I use the following command to create a cluster.

kubectl -n ray_cluster apply -f ray_cluster.yaml

Thanks for the details here. So the cluster is started by the admin and you login to one of the workers and call ray.init right?

I notice the actual error is

ModuleNotFoundError: No module named 'components'                                                                              

Can you verify that you have this module in all worker nodes? Also, if it’s a local module, can you try py_modules in the runtime env?

One of the reasons I can think of is that the first time when you ran it, the ray python worker starts on the node your local module is, and the next time when you ran it (not restart the cluster), it got scheduled to another worker. The root cause might be that the two workers are running in a different environment which in the end makes you see different results.

Hi @yic, thanks for the response. Note that the admin deployed the cluster and created a namespace. Then, I can use kubectl -n ray_cluster apply -f ray_cluster.yaml to create a new cluster for me to use. After that, I can login the head node and then run the code.

Can you verify that you have this module in all worker nodes? Also, if it’s a local module, can you try py_modules in the runtime env?

It seems the components is one private module of my project. I will try to use the runtime env and report the results to you.
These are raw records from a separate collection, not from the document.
-- ==== Sys2Proof/Laws/Reads.lean ====
section
/-! SUPPORT. What is read of the chip does not depend on the instant alone, nor on the changes of the memories that wait: one lemma
for each reader of the model. -/

namespace Sys2Proof.Machine

open Sys2Proof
Hi, @yic, to be more clear. I log in to the head node and then go to the project directory, and then run the code.

ssh head-node
cd /path/to/the/project
python main.py 

/path/to/the/project contains the code, and k8s mounts my code to these pods.

Hi, @yic, I tried to create runtime env like this

        runtime_env = {
            "working_dir": "/home/me/app",
            'excludes': [
                '/home/me/app/.git/',
                '/home/me/app/epymarl/data/',
                '/home/me/app/ray_results/',
                '/home/me/app/third_party/',
            ]
        }
        ray.init("auto", runtime_env=runtime_env)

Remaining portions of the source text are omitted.